> Work required:
Count every line in the entries that holds the word "where". The reply is that count alone.

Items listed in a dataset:
============================================================

/-- Word `j` of the event sets of a context (R338): the spec gives the image no place for these words, so an image value is
free (log entry 64). -/
def setWordOf (cl m c j : Nat) (s : State) : Half :=
  Sparse.get (if s.img = 0 then 0 else Config.imageSet s.img (((cl * 16 + m) * 8 + c) * 32 + j)) (theCtx cl m c s).sets j

/-- The 64-bit event set `e` of a context. -/
def setOf (cl m c e : Nat) (s : State) : Nat :=
  ((List.range 4).map (fun i => (setWordOf cl m c (4 * e + i) s).toNat * 2 ^ (16 * i))).sum

/-- The window base of a context as BASE holds it, address bits [35:12] (R352, R381). -/
def winBase (cl m c : Nat) (s : State) : Nat :=
  (theCtx cl m c s).winbase.getD (if s.img = 0 then 0 else (Config.imageBase s.img ((cl * 16 + m) * 8 + c)).toNat)

/-- Does target entry `e` of source `i` name a context that waits for it, its cell's wakefulness apart? -/
def waitsFor (cl i e : Nat) (s : State) : Bool :=
  let t := tgtOf cl i e s
  let k := theCtx cl e (t % 8) s
  k.state == .waiting && decide (8 ≤ t) && t % 8 != 7 && bitN (setOf cl e (t % 8) k.wset s) i

/-- May cell `e` receive source `i` now: awake, or its wake bit set (R334)? -/
def mayWake (cl i e : Nat) (s : State) : Bool :=
  !(cellOf cl e s).asleep || bitN (rd64 (R.EVC_WAKE_L cl e) (R.EVC_WAKE_H cl e) s) i

/-- The entries in scan order: RR + 1, … RR + 16, mod 16. -/
def scanOrder (cl i : Nat) (s : State) : List Nat :=
  (List.range 16).map (fun j => (rf (R.EVC_SRC cl i) 10 4 s + 1 + j) % 16)

/-- Source `i` is no longer one pending before others. -/
def forgetPending (cl i : Nat) (s : State) : State :=
  { s with
    evAhead := Sparse.set 0 s.evAhead cl (clrBitN (Sparse.get 0 s.evAhead cl) i)
    evBefore := (s.evBefore.map (fun e => if e.1 / 64 = cl then (e.1, clrBitN e.2 i) else e)).filter (fun e => e.2 != 0) }

/-- Source `i` is claimed for service: ACT set, PEND cleared as R330 lays down. A level source stays pending while its
level is asserted. -/
def claimSource (cl i : Nat) (s : State) : State :=
  let s := forgetPending cl i
    (wb64 (R.EVC_ACTL cl) (R.EVC_ACTH cl) i true (wb64 (R.EVC_PENDSETL cl) (R.EVC_PENDSETH cl) i false s))
  if pendOf cl i s then notePending cl i s else s

/-- Source `i` is delivered to the context of entry `e` (R332). A sleeping cell wakes (R334). -/
def deliver (cl i e : Nat) (s : State) : State :=
  let c := tgtOf cl i e s % 8
  s |> claimSource cl i
    |> wf (R.EVC_SRC cl i) 10 4 e
    |> addSat (R.EVC_DELIV cl) 0 16 1
    |> onCtx cl e c (fun k => { k with state := .ready, svc := some i, given := coreCycle s, due := some (BitVec.ofNat 16 i) })
    |> onCell cl e (fun x => { x with asleep := false })
    |> reschedule cl e

/-- Does source `i` go before source `j`: by PRI, then source number; a source offered again before those of its PRI that
became pending later than it (R330, R332)? -/
def goesBefore (cl i j : Nat) (s : State) : Bool :=
  let p := priOf cl i s
  let q := priOf cl j s
  decide (p < q) || (p == q && (decide (i < j)
    || (bitN (Sparse.get 0 s.evAhead cl) i && !bitN (Sparse.get 0 s.evBefore (64 * cl + i)) j)))
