-- ==== Sys2Proof/Machine/Composer.lean ====
section
/-! DEFINITION. What a composer slice composes (R81 to R97): planes, the stream plane and its ring, sprites, and the taking
of a proof set (R99, R101). -/

namespace Sys2Proof.Machine

def sliceOf (cl : Nat) (s : State) : Slice := Sparse.get {} s.cmp.slices cl

def putSlice (cl : Nat) (x : Slice) (s : State) : State :=
  { s with cmp := { s.cmp with slices := Sparse.set {} s.cmp.slices cl x } }

def onSlice (cl : Nat) (f : Slice → Slice) (s : State) : State := putSlice cl (f (sliceOf cl s)) s

/-- CMP_CTL.EN (R81). -/
def sliceEn (cl : Nat) (s : State) : Bool := rb (R.CLC_CTL cl) 0 s

/-- Enabled, with a working lane (R109). -/
def sliceWorks (cl : Nat) (s : State) : Bool := sliceEn cl s && rf (R.CLC_LANE cl) 0 2 s != 0

/-! ### Columns (R82) -/

/-- A stripe of 8,192 codes; a list that ends early reads 0 beyond. -/
def fullStripe (l : List Nat) : List Nat := l ++ List.replicate (8192 - l.length) 0

/-- Combine rule of R82: source `s` over stripe code `d`. -/
def combine (rule s d : Nat) : Nat :=
  match rule with
  | 0 => if s ≠ 0 then s else d
  | 1 => max d s
  | 2 => s
  | _ => if s ≠ 0 then 0 else d

/-- One layer: `src` gives the source code of the local columns it covers. -/
def overlay (rule : Nat) (src : Nat → Option Nat) (stripe : List Nat) : List Nat :=
  (fullStripe stripe).mapIdx (fun x d => match src x with
    | some c => combine rule c d
    | none => d)

/-! ### Tile-map planes (R83 to R86) -/

/-- Address of a tile-store offset, taken modulo 2^25. -/
def tsAddr (off : Nat) : Nat := tileStoreBase + off % 2 ^ 25

/-- `n` bytes of the tile store from offset `off` up, each offset modulo 2^25 (R83), as a little-endian number. -/
def tsRead (off n : Nat) (s : State) : Nat := leNat ((List.range n).map (fun k => mb (tsAddr (off + k)) s))

/-- The words among `l` that a read of `n` tile-store bytes from offset `off` meets. -/
def tsMeets (l : List Nat) (off n : Nat) : List Nat :=
  l.filter (fun w => (List.range n).any (fun k => decide (w ≤ tsAddr (off + k) ∧ tsAddr (off + k) < w + 8)))

/-- The uncorrectable words that it meets. -/
def tsUes (off n : Nat) (s : State) : List Nat := tsMeets s.ue off n

/-- MAPW and MAPH of a plane. -/
def mapW (cl n : Nat) (s : State) : Nat := rf (R.CLC_PL_CTL cl n) 4 12 s + 1
def mapH (cl n : Nat) (s : State) : Nat := rf (R.CLC_PL_CTL cl n) 16 12 s + 1

/-- y of R85 for image line `i`. -/
def planeY (cl n : Nat) (i : Int) (s : State) : Nat :=
  (imod (i - rdLine (R.CLC_PL_YORGL cl n) (R.CLC_PL_YORGH cl n) s) (64 * mapH cl n s)).toNat

/-- XSCROLL. -/
def planeX (cl n : Nat) (s : State) : Int := (rd (R.CLC_PL_XSCR cl n) s).toInt

/-- Offset of the map entry that the slice's tile column `j` (from its leftmost) uses in map row `my` (R84, R85). -/
def entryOff (cl n my j : Nat) (s : State) : Nat :=
  (rd (R.CLC_PL_MAP cl n) s).toNat
    + 4 * (my * mapW cl n s + (imod (fdiv (((cl * 8192 : Nat) : Int) + planeX cl n s) 64 + j) (mapW cl n s)).toNat)

/-- The map row segment of map row `my`: 129 entries (R86). -/
def fetchSeg (cl n my : Nat) (s : State) : MapSeg :=
  { row := my, xscr := planeX cl n s
    entries := (List.range 129).map (fun j =>
      let o := entryOff cl n my j s
      if tsUes o 4 s = [] then some (tsRead o 4 s) else none) }

/-- An uncorrectable tile-store word has been read: counted (R421), TSUE (R386, R470). -/
def tileUe (s : State) : State := tileAlarm 0x38 {} (addSat R.FAB_TSECC 16 16 1 s)

/-- A corrected read of the tile store is counted (R386, R421). -/
def tileCe (s : State) : State := addSat R.FAB_TSECC 0 16 1 s

/-- Tile-store words were read, `ues` uncorrectable and `ces` corrected ones among them. -/
def tileReads (ues ces : Nat) (s : State) : State :=
  (List.range ces).foldl (fun s _ => tileCe s) ((List.range ues).foldl (fun s _ => tileUe s) s)

/-- The segment held for plane `n`. -/
def segOf (cl n : Nat) (s : State) : Option MapSeg := Sparse.get none (sliceOf cl s).segs n

def putSeg (cl n : Nat) (m : Option MapSeg) (s : State) : State :=
  onSlice cl (fun x => { x with segs := Sparse.set none x.segs n m }) s

/-- The plane's map row segment as line `i` needs it: fetched where the map row or XSCROLL differs from the line composed
before (R86), dropped while the plane is disabled. -/
def refreshSeg (cl n : Nat) (i : Int) (s : State) : State :=
  if rb (R.CLC_PL_CTL cl n) 0 s then
    let my := planeY cl n i s / 64
    let held := match segOf cl n s with
      | some m => decide (m.row = my ∧ m.xscr = planeX cl n s)
      | none => false
    if held then s
    else
      let met := fun (l : List Nat) =>
        (l.filter (fun w => (List.range 129).any (fun j => tsMeets [w] (entryOff cl n my j s) 4 != []))).length
      putSeg cl n (some (fetchSeg cl n my s)) (tileReads (met s.ue) (met s.ce) s)
  else putSeg cl n none s

/-- Tile column (from the slice's leftmost) and place in its tile of local column `x` (R85). -/
def columnAt (cl n x : Nat) (s : State) : Nat × Nat :=
  let c0 : Int := ((cl * 8192 : Nat) : Int) + planeX cl n s
  ((fdiv (c0 + x) 64 - fdiv c0 64).toNat, (imod (c0 + x) 64).toNat)

/-- The tile row that map entry `e` names on line y: its offset and its length (R83 to R85). -/
def rowOf (e y : Nat) (s : State) : Nat × Nat :=
  let ty := if bitN e 17 then 63 - y % 64 else y % 64
  let t := (rd R.CMP_DICT s).toNat + 512 * bitsN e 0 16
  if bitN e 18 then (t + 8 * ty, 8) else (t + 24 * ty, 24)
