-- ==== Sys2Proof/Machine/Position.lean ====
section
/-! DEFINITION. The position unit: quadrature decoding and glitch filter, dual decoding and arbitration, counts to ticks,
velocity, position compares, event-input captures, registration, SSI, fire placement (R45 to R78). -/

namespace Sys2Proof.Machine

/-! ### Filters, decoders and the replay (R45 to R47, R50, R51, R53) -/

/-- Is a signal outside a hold-off that ends at `u`? -/
def openAt (u : Option Nat) (now : Nat) : Bool :=
  match u with
  | some t => decide (t ≤ now)
  | none => true

/-- What of an edge a filter accepts at `now` (R47). -/
def accepted (e : QEdge) (now : Nat) (x : Filt) : Option QEdge :=
  match e, openAt x.endA now, openAt x.endB now with
  | .a, true, _ => some .a
  | .b, _, true => some .b
  | .ab, true, true => some .ab
  | .ab, true, false => some .a
  | .ab, false, true => some .b
  | _, _, _ => none

/-- The count an edge gives: A leads B in forward motion (log entry 14), reversed by INV. `x` is the filter before the
edge. -/
def edgeCount (e : QEdge) (x : Filt) (inv : Bool) : Int :=
  let fwd : Bool := match e with
    | .a => x.a == x.b
    | .b => x.a != x.b
    | .ab => false
  let d : Int := match e with
    | .ab => 0
    | _ => if fwd then 1 else -1
  if inv then -d else d

/-- The filter after an accepted edge that gave the count `d`: a hold-off of `w` position cycles opens. -/
def edgeFilt (e : QEdge) (d : Int) (w now : Nat) (x : Filt) : Filt :=
  let u := if w = 0 then none else some (now + 2 * w)
  let x := if e = .a ∨ e = .ab then { x with a := !x.a, endA := u, cntA := d } else x
  if e = .b ∨ e = .ab then { x with b := !x.b, endB := u, cntB := d } else x

/-- Is a hold-off of signal `g` open whose interval has ended by `now`? -/
def ended (g : QSig) (now : Nat) (x : Filt) : Bool :=
  match (match g with | .a => x.endA | .b => x.endB) with
  | some t => decide (t ≤ now)
  | none => false

/-- The sample at a hold-off's end: the count that undoes a glitch (R47), none where the level is that of the edge. -/
def undoes (g : QSig) (level : Bool) (x : Filt) : Option Int :=
  match g with
  | .a => if level = x.a then none else some (-x.cntA)
  | .b => if level = x.b then none else some (-x.cntB)

def sampleFilt (g : QSig) (level : Bool) (x : Filt) : Filt :=
  match g with
  | .a => { x with a := level, endA := none }
  | .b => { x with b := level, endB := none }

/-- A filter with what the input brings: the filter after it, and the count it gives, if it acts at all. -/
def filterStep (i : RawIn) (inv : Bool) (x : Filt) : Filt × Option Int :=
  match i with
  | .edge e t w =>
    match accepted e t x with
    | some e => (edgeFilt e (edgeCount e x inv) w t x, some (edgeCount e x inv))
    | none => (x, none)
  | .sample g level t => if ended g t x then (sampleFilt g level x, undoes g level x) else (x, none)

/-- One decoder after a count of ±1 (R53); p stops at 2^47 − 1 (R61). -/
def countDec (num den : Nat) (d : Int) (x : Dec) : Dec :=
  let r : Int := (x.r : Int) + d * num
  { x with p := min (2 ^ 47 - 1) (x.p + fdiv r den), r := (imod r den).toNat }

/-- One decoder with what the input brings. -/
def decodeStep (num den : Nat) (inv : Bool) (x : Dec) (i : RawIn) : Dec :=
  let (f, d) := filterStep i inv x.f
  { countDec num den (d.getD 0) x with f := f }

/-- Scale of the input that drives p. -/
def driveNum (s : State) : Nat := (rd (R.POS_ENC_NUM (driveInput s)) s).toNat
def driveDen (s : State) : Nat := (rd (R.POS_ENC_DEN (driveInput s)) s).toNat
def driveInv (s : State) : Bool := rb (R.POS_ENC_CTL (driveInput s)) 1 s

/-- Raw edges in a stretch of the history; A and B together are two. -/
def rawEdges (l : List RawIn) : Nat :=
  (l.map (fun i => match i with | .edge .ab _ _ => 2 | .edge _ _ _ => 1 | .sample _ _ _ => 0)).sum

/-- The history after its oldest edge, and the third decoder taken past that edge. -/
def forgetOldest (num den : Nat) (inv : Bool) : List RawIn → Dec → List RawIn × Dec
  | [], x => ([], x)
  | .edge e t w :: l, x => (l, decodeStep num den inv x (.edge e t w))
  | .sample g b t :: l, x => forgetOldest num den inv l (decodeStep num den inv x (.sample g b t))

/-- The driving input's history takes `i` and keeps 64 raw edges (R51). -/
def recordRaw (i : RawIn) (s : State) : State :=
  let l := s.pos.raw ++ [i]
  let cut := fun (e : List RawIn × Dec) =>
    if 64 < rawEdges e.1 then forgetOldest (driveNum s) (driveDen s) (driveInv s) e.1 e.2 else e
  let (l, x) := cut (cut (l, s.pos.base))
  { s with pos := { s.pos with raw := l, base := x } }

/-- The replay through the third decoder (R51). -/
def replayed (s : State) : Dec := s.pos.raw.foldl (decodeStep (driveNum s) (driveDen s) (driveInv s)) s.pos.base

/-- When the replay first takes p to `x` or above, else now. -/
def replayCross (x : Int) (s : State) : Nat :=
  let go := fun (e : Dec × Option Nat) (i : RawIn) =>
    let y := decodeStep (driveNum s) (driveDen s) (driveInv s) e.1 i
    (y, if e.1.p < x ∧ x ≤ y.p then some (match i with | .edge _ t _ => t | .sample _ _ t => t) else e.2)
  ((s.pos.raw.foldl go (s.pos.base, none)).2).getD s.time

/-! ### Compares (R63 to R65) -/

/-- Compare `j` on a move of p from `p0` to `p1` with high-water mark `h` before the move. -/
def compareMove (p0 p1 h : Int) (j : Nat) (s : State) : State :=
  let v := cmpValue j s
  let fwd := decide (p0 < v ∧ v ≤ p1)
  let rev := rb (R.POS_CMP_CTL j) 2 s && decide (p1 < v ∧ v ≤ p0)
  let allowed := rb (R.POS_CMP_CTL j) 0 s && (!rb (R.POS_CMP_CTL j) 5 s || decide (256 * h < v))
  if allowed && (fwd || rev) then
    let s := assertSource (j / 16) (32 + j % 16) s
    if rb (R.POS_CMP_CTL j) 1 s then
      let step : Int := (rd (R.POS_CMP_STEP j) s).toInt
      let n : Int :=
        if fwd ∧ 0 < step then fdiv (p1 - v) step + 1
        else if !fwd ∧ step < 0 then fdiv (v - p1 - 1) (-step) + 1
        else 1
      let s := putCmp j (v + n * step) s
      if 1 < n then wb (R.POS_CMP_CTL j) 4 true s else s
    else s
  else s

/-- The compares that have a control value other than 0, rising. -/
def listedCompares (s : State) : List Nat :=
  s.regs.filterMap (fun e => ixOf (R.POS_CMP_CTL 0) 16 256 e.1)

def compareAll (p0 p1 h : Int) (s : State) : State :=
  (listedCompares s).foldl (fun s j => compareMove p0 p1 h j s) s

/-! ### What a move of p brings about (R21, R43, R51, R63, R70) -/

/-- Edge-locked row groups whose pending threshold `p1` reaches record the crossing time (R70): that of the count, or, for
the moves that an arbitration held, that of the replay. -/
def crossThresholds (p1 : Int) (s : State) : State :=
  (usedGroups s).foldl (fun s g =>
    let x := rgOf g s
    match x.pend with
    | some f =>
      if rb (R.POS_PHASE g) 0 s ∧ 256 * f.q + f.f ≤ p1 ∧ x.elk = none then
        putRg g { x with elk := some (replayCross (256 * f.q + f.f) s) } s
      else s
    | none => s) s

/-- Boundaries up to p, one line at a time; none in SLEEP (R43), where the high-water mark alone advances. -/
def runBoundaries : Nat → State → State
  | 0, s => s
  | n + 1, s =>
    if 256 * (s.pos.hwm + 1) ≤ pOf s ∧ s.pos.hwm + 1 ≤ 2 ^ 39 - 1 then
      runBoundaries n
        (if s.mode = .sleep ∨ s.waking then { s with pos := { s.pos with hwm := s.pos.hwm + 1 } } else boundary s)
    else s

/-- p has moved: held while arbitration runs (R51). -/
def moved (s : State) : State :=
  if s.pos.arb then s
  else
    let p0 := s.pos.issued
    let p1 := pOf s
    let h := s.pos.hwm
    let s := { s with pos := { s.pos with issued := p1 } }
    let s := if p0 ≤ p1 then runBoundaries ((fdiv p1 256 - h).toNat) s else s
    let s := if s.mode = .sleep ∨ s.waking then s else compareAll p0 p1 h s
    motionWake (trackReversal (crossThresholds p1 s))

/-- Edge-locked fires that fell due while arbitration ran are issued at its end (R51). -/
def issueHeld (s : State) : State :=
  (usedGroups s).foldl (fun s g =>
    let x := rgOf g s
    let w := 16 + rf (R.POS_PHASE g) 12 12 s
    putRg g { x with elk := x.elk.map (fun t => if s.pos.arbAt ≤ t + w then max t (s.time - w) else t) } s) s

/-! ### Velocity (R56) -/

/-- A count enters the velocity window; the window restarts at the first count after STOPPED. The next boundary is
predicted (R57). -/
def countVelocity (s : State) : State :=
  let den := driveDen s
  let k := min 8 (rf R.POS_SRC 8 4 s)
  let d := useDec s
  let old := if rb R.POS_STAT 6 s then [] else s.pos.win
  let win := ((s.time, d.p * den + d.r) :: old).take (2 ^ k + 1)
  let gap := match s.pos.lastCount with
    | some t => s.time - t
    | none => 0
  let s := { s with pos := { s.pos with win := win, lastCount := some s.time, lastGap := gap, countAt := s.time } }
  let s := wb R.POS_STAT 6 false s
  let s := { s with pos := { s.pos with
    nextAt := (reachTime (256 * (s.pos.hwm + 1) * driveDen s) s).map (fun e => e.1.toNat) } }
  match velocity s with
  | none => wr R.POS_VEL 0 s
  | some (n, d) =>
    let b := d * (if den = 0 then 1 else den)
    let v := fdiv (n * 2 ^ 33) b
    drawn (wr R.POS_VEL (BitVec.ofInt 32 (if imod (n * 2 ^ 33) b = 0 then v else v + (if Config.freeBool s.fresh then 1 else 0))) s)

/-- A count of the decoder in use: velocity, predictions (R56, R57, R69). -/
def countSeen (s : State) : State :=
  let olds := (usedGroups s).map (fun g => (g, armedPlacement g s))
  olds.foldl (fun s e => keepPlacement e.1 s.time e.2 s) (countVelocity s)

/-! ### Encoder loss and failover (R52) -/

def encOf (n : Nat) (s : State) : Enc := Sparse.get {} s.pos.enc n

def putEnc (n : Nat) (x : Enc) (s : State) : State :=
  { s with pos := { s.pos with enc := Sparse.set {} s.pos.enc n x } }

/-- Is SEC free of errors and enabled? -/
def secGood (s : State) : Bool :=
  let n := rf R.POS_SRC 2 2 s
  rb (R.POS_ENC_CTL n) 0 s && rf (R.POS_ENC_ERR n) 0 12 s == 0 && rf (R.POS_ENC_ERR n) 24 8 s == 0

/-- May p go over to SEC? Once on SEC there is no input left to go over to (DESIGN CHOICE, log entry 101). -/
def mayFailover (s : State) : Bool := rb R.POS_SRC 4 s && secGood s && !s.pos.onSec

/-- p continues on SEC's counts: both decoders loaded with SEC's state, remainder 0, DECFAIL clears, the window restarts and
v is 0. An arbitration in progress ends, and what it held is issued. -/
def failover (s : State) : State :=
  let x : Dec := { p := pOf s, f := (encOf (rf R.POS_SRC 2 2 s) s).f }
  let arb := s.pos.arb
  let s := { s with pos := { s.pos with
    d0 := x, d1 := x, base := x, raw := [], use := 0, dropped := none, agreed := 0, arb := false, onSec := true, win := []
    lastCount := none, lastGap := 0, nextAt := none, illLine := 0 } }
  let s := s |> wr R.POS_VEL 0 |> wb R.POS_STAT 2 false |> wb R.POS_STAT 0 false
    |> alarmBit R.POS_STAT 11 6 { idx := rf R.POS_SRC 2 2 s }
  if arb then issueHeld (moved s) else s

/-- Encoder loss on the driving input: failover, or SAFE (R52, R456). -/
def encoderLoss (s : State) : State :=
  let ok := mayFailover s
  let stands := encStands s
  let s := alarmBit R.POS_STAT 3 1 { idx := driveInput s } s
  if ok then failover { s with pos := { s.pos with lossForces := stands } }
  else
    forceSafe 7 { s with pos := { s.pos with lossForces := true } }

/-! ### Edges (R46 to R48, R51, R52) -/

/-- The filter width in use (R48). -/
def widthOf (n : Nat) (s : State) : Nat :=
  if rb (R.POS_ENC_GF n) 24 s then (encOf n s).prog else (encOf n s).adapted

/-- Are inputs decoded in this mode (R38, R60)? -/
def counting (s : State) : Bool := s.mode != .cold && s.mode != .load

/-- A count of `d` in the CNT of input `n` (R45). -/
def countInput (n : Nat) (d : Int) (s : State) : State :=
  wr (R.POS_ENC_CNT n) (rd (R.POS_ENC_CNT n) s + BitVec.ofInt 32 d) s

/-- Both decoders take what the driving input brings (R50), and the history keeps it. A count of the one in use moves p;
illegal transitions are counted line by line (R52). -/
def decode (i : RawIn) (s : State) : State :=
  let num := driveNum s
  let den := driveDen s
  let inv := driveInv s
  let d := (filterStep i inv (useDec s).f).2.getD 0
  let l := fdiv (pOf s) 256
  let s := recordRaw i s
  let s := { s with pos := { s.pos with
    d0 := decodeStep num den inv s.pos.d0 i, d1 := decodeStep num den inv s.pos.d1 i } }
  if d = 0 then s
  else
    let s := { s with pos := { s.pos with
      agreed := if s.pos.dropped.isSome ∧ s.pos.d0.p = s.pos.d1.p then s.pos.agreed + 1 else 0
      illLine := if fdiv (pOf s) 256 = l then s.pos.illLine else 0 } }
    fireUpdates (moved (countSeen s))

/-- The input after an accepted edge that gave the count `d` (R47, R48). The shortest interval of a window takes in the one
from the last edge of the window before (DEDUCED, log entry 102). -/
def edgeEnc (e : QEdge) (d : Int) (w now : Nat) (x : Enc) : Enc :=
  let gap := x.lastEdge.map (fun t => (now - t) / 2)
  { x with
    f := edgeFilt e d w now x.f
    lastEdge := some now, edges := x.edges + 1
    revs := if d < 0 then x.revs + 1 else x.revs
    emin := match x.emin, gap with
      | some m, some g => some (min m g)
      | none, g => g
      | m, none => m }

/-- An illegal transition on input `n` (R46, R52): more than 16 within a line on the driving input, or one with DECFAIL, is
encoder loss. -/
def illegalTransition (n : Nat) (s : State) : State :=
  let s := addSat (R.POS_ENC_ERR n) 0 12 1 s
  if n = driveInput s then
    let s := { s with pos := { s.pos with illLine := s.pos.illLine + 1 } }
    if 16 < s.pos.illLine ∨ rb R.POS_STAT 2 s then encoderLoss s else s
  else s

/-- QUADRATURE_EDGE (R45 to R47, R50 to R53, R56). -/
def execQuadratureEdge (n : Fin 4) (e : QEdge) (s : State) : Host.Outcome State Fault Refusal :=
  if counting s && rb (R.POS_ENC_CTL n) 0 s then
    let x := encOf n s
    let w := widthOf n s
    let s' := match accepted e s.time x.f with
      | some e =>
        let d := edgeCount e x.f (rb (R.POS_ENC_CTL n) 1 s)
        let s := putEnc n (edgeEnc e d w s.time x) s
        if d = 0 then s else countInput n d s
      | none => s
    let s' := if n.val = driveInput s then decode (.edge e s.time w) s' else s'
    .next (if accepted e s.time x.f = some .ab then illegalTransition n s' else s')
  else .next s

/-- HOLD_OFF_EXPIRY (R47): at the end of the interval the signal is sampled again; a difference is undone by the opposite
count. An undone reverse count was no reversal (R49). -/
def execHoldOffExpiry (n : Fin 4) (g : QSig) (level : Bool) (s : State) : Host.Outcome State Fault Refusal :=
  let x := encOf n s
  let s' :=
    if ended g s.time x.f then
      match undoes g level x.f with
      | some c =>
        let s := putEnc n { x with f := sampleFilt g level x.f, revs := if 0 < c then x.revs - 1 else x.revs } s
        countInput n c (addSat (R.POS_ENC_ERR n) 12 12 1 s)
      | none => putEnc n { x with f := sampleFilt g level x.f } s
    else s
  if counting s then .next (if n.val = driveInput s then decode (.sample g level s.time) s' else s') else .next s

/-- ADAPTED_WIDTH_UPDATE (R48). -/
def execAdaptedWidthUpdate (n : Fin 4) (s : State) : Host.Outcome State Fault Refusal :=
  let x := encOf n s
  if 256 ≤ x.edges then
    let lo := rf (R.POS_ENC_GF n) 8 8 s
    let hi := rf (R.POS_ENC_GF n) 16 8 s
    let w := min hi (max lo ((x.emin.getD 0) / 4))
    .next (putEnc n { x with adapted := w, edges := 0, emin := none } s)
  else .next s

============================================================

> Result of the exercise:
3